• Assignment:
Below are some records. Return exactly the lines from the one with "its lowest. -/" to the one with "congrArg (· %", and nothing else.

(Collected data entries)
=======

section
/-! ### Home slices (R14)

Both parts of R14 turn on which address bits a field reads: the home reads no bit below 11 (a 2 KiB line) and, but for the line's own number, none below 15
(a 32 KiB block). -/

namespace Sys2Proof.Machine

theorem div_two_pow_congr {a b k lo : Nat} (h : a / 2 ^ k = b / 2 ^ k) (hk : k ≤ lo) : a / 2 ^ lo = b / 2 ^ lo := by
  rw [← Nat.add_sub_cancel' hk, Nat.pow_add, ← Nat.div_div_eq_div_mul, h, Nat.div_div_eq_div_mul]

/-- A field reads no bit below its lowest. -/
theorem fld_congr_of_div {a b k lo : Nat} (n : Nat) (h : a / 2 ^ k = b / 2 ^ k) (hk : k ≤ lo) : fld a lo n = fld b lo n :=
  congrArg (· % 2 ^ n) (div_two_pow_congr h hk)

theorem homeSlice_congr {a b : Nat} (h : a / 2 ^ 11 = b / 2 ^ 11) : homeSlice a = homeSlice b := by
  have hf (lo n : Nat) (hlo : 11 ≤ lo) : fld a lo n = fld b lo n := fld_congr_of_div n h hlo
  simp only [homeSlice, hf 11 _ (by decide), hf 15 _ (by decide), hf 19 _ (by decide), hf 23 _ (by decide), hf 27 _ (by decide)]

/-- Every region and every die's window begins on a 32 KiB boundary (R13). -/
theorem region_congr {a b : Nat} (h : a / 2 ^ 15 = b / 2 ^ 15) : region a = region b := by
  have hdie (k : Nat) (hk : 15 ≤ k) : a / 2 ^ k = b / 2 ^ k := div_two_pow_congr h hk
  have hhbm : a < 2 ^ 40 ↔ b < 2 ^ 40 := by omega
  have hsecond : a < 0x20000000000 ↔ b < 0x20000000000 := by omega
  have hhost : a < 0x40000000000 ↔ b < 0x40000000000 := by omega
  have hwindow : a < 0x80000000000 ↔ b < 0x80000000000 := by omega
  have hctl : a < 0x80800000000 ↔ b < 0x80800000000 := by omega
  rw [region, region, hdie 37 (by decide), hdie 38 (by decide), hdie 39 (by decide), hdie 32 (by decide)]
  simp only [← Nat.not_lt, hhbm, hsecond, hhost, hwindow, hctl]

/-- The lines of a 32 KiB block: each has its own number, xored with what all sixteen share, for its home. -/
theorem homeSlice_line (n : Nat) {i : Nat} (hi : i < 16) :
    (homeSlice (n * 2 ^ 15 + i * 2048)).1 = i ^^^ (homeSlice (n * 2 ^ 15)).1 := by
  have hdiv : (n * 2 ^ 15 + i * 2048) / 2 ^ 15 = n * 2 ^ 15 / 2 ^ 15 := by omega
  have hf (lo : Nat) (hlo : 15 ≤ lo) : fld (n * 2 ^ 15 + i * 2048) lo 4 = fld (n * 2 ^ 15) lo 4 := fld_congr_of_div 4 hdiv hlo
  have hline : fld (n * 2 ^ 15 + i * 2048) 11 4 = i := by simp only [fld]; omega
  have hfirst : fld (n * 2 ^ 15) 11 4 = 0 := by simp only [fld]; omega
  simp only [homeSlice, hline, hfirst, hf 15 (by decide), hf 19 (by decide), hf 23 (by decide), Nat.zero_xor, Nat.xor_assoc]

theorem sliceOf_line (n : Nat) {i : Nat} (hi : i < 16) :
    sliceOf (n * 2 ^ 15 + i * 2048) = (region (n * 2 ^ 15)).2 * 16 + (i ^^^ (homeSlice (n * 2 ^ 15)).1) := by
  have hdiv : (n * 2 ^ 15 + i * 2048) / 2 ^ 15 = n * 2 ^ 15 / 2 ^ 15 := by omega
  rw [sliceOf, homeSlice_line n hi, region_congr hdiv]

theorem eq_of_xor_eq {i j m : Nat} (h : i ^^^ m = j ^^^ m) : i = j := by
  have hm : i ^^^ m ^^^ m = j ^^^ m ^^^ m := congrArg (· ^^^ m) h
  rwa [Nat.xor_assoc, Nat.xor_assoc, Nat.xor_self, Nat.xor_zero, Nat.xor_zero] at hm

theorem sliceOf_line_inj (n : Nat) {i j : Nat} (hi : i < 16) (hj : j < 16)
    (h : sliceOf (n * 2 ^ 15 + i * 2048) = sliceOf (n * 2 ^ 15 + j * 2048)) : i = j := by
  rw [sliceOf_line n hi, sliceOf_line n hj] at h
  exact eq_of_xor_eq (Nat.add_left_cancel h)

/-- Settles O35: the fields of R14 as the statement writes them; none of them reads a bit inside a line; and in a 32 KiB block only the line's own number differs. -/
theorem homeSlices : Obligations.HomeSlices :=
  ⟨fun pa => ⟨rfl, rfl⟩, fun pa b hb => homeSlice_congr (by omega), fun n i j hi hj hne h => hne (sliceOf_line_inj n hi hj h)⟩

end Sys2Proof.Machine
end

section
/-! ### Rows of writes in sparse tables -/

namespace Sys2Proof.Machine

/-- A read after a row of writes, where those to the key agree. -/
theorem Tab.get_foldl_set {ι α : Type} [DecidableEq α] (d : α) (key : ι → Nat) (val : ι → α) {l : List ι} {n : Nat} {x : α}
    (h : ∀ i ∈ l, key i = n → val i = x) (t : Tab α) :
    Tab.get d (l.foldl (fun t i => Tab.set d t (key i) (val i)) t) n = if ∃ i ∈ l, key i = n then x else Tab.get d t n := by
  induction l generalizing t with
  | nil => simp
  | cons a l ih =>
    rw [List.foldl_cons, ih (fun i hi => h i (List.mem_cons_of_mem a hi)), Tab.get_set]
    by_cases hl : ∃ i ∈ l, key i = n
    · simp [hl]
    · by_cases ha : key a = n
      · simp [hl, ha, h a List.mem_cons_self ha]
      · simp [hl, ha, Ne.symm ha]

=======

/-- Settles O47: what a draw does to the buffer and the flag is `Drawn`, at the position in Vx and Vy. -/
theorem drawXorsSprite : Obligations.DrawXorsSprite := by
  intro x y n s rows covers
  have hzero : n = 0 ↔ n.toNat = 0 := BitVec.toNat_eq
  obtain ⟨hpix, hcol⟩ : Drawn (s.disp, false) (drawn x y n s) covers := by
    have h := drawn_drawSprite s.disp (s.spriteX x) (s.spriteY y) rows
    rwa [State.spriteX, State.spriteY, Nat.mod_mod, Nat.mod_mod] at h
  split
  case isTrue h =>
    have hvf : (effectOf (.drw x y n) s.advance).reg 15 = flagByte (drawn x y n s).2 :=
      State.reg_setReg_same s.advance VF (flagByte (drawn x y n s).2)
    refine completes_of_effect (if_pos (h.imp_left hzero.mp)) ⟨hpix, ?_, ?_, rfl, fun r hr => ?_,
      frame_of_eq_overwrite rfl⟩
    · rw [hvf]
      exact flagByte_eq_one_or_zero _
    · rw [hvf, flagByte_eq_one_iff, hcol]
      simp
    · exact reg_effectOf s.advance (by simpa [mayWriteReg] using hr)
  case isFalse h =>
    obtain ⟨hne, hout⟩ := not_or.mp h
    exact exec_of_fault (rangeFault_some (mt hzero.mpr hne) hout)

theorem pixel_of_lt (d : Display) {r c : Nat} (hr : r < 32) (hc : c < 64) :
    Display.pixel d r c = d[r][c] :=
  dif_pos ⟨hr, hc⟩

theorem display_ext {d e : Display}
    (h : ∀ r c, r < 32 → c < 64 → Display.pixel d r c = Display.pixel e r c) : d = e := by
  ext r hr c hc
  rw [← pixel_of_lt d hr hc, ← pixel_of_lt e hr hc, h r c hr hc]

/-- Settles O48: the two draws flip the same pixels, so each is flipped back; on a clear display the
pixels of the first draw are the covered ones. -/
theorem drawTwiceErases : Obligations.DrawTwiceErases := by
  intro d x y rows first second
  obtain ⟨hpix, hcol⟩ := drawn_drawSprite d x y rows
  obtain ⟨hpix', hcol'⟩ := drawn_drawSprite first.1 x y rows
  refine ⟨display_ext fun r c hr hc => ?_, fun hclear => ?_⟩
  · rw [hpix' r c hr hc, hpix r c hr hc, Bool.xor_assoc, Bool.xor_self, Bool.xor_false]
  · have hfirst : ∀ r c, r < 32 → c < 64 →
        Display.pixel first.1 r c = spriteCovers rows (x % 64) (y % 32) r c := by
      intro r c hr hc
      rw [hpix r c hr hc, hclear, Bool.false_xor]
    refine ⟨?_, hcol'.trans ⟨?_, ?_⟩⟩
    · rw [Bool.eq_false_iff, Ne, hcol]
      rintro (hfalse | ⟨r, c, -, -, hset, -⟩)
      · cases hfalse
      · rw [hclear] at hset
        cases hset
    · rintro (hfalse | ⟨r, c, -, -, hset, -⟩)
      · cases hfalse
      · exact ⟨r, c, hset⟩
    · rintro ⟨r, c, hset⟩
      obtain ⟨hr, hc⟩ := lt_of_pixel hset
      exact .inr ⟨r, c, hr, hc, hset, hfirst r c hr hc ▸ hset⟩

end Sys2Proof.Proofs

=======

• Answer box:
/-- A field reads no bit below its lowest. -/
theorem fld_congr_of_div {a b k lo : Nat} (n : Nat) (h : a / 2 ^ k = b / 2 ^ k) (hk : k ≤ lo) : fld a lo n = fld b lo n :=
  congrArg (· % 2 ^ n) (div_two_pow_congr h hk)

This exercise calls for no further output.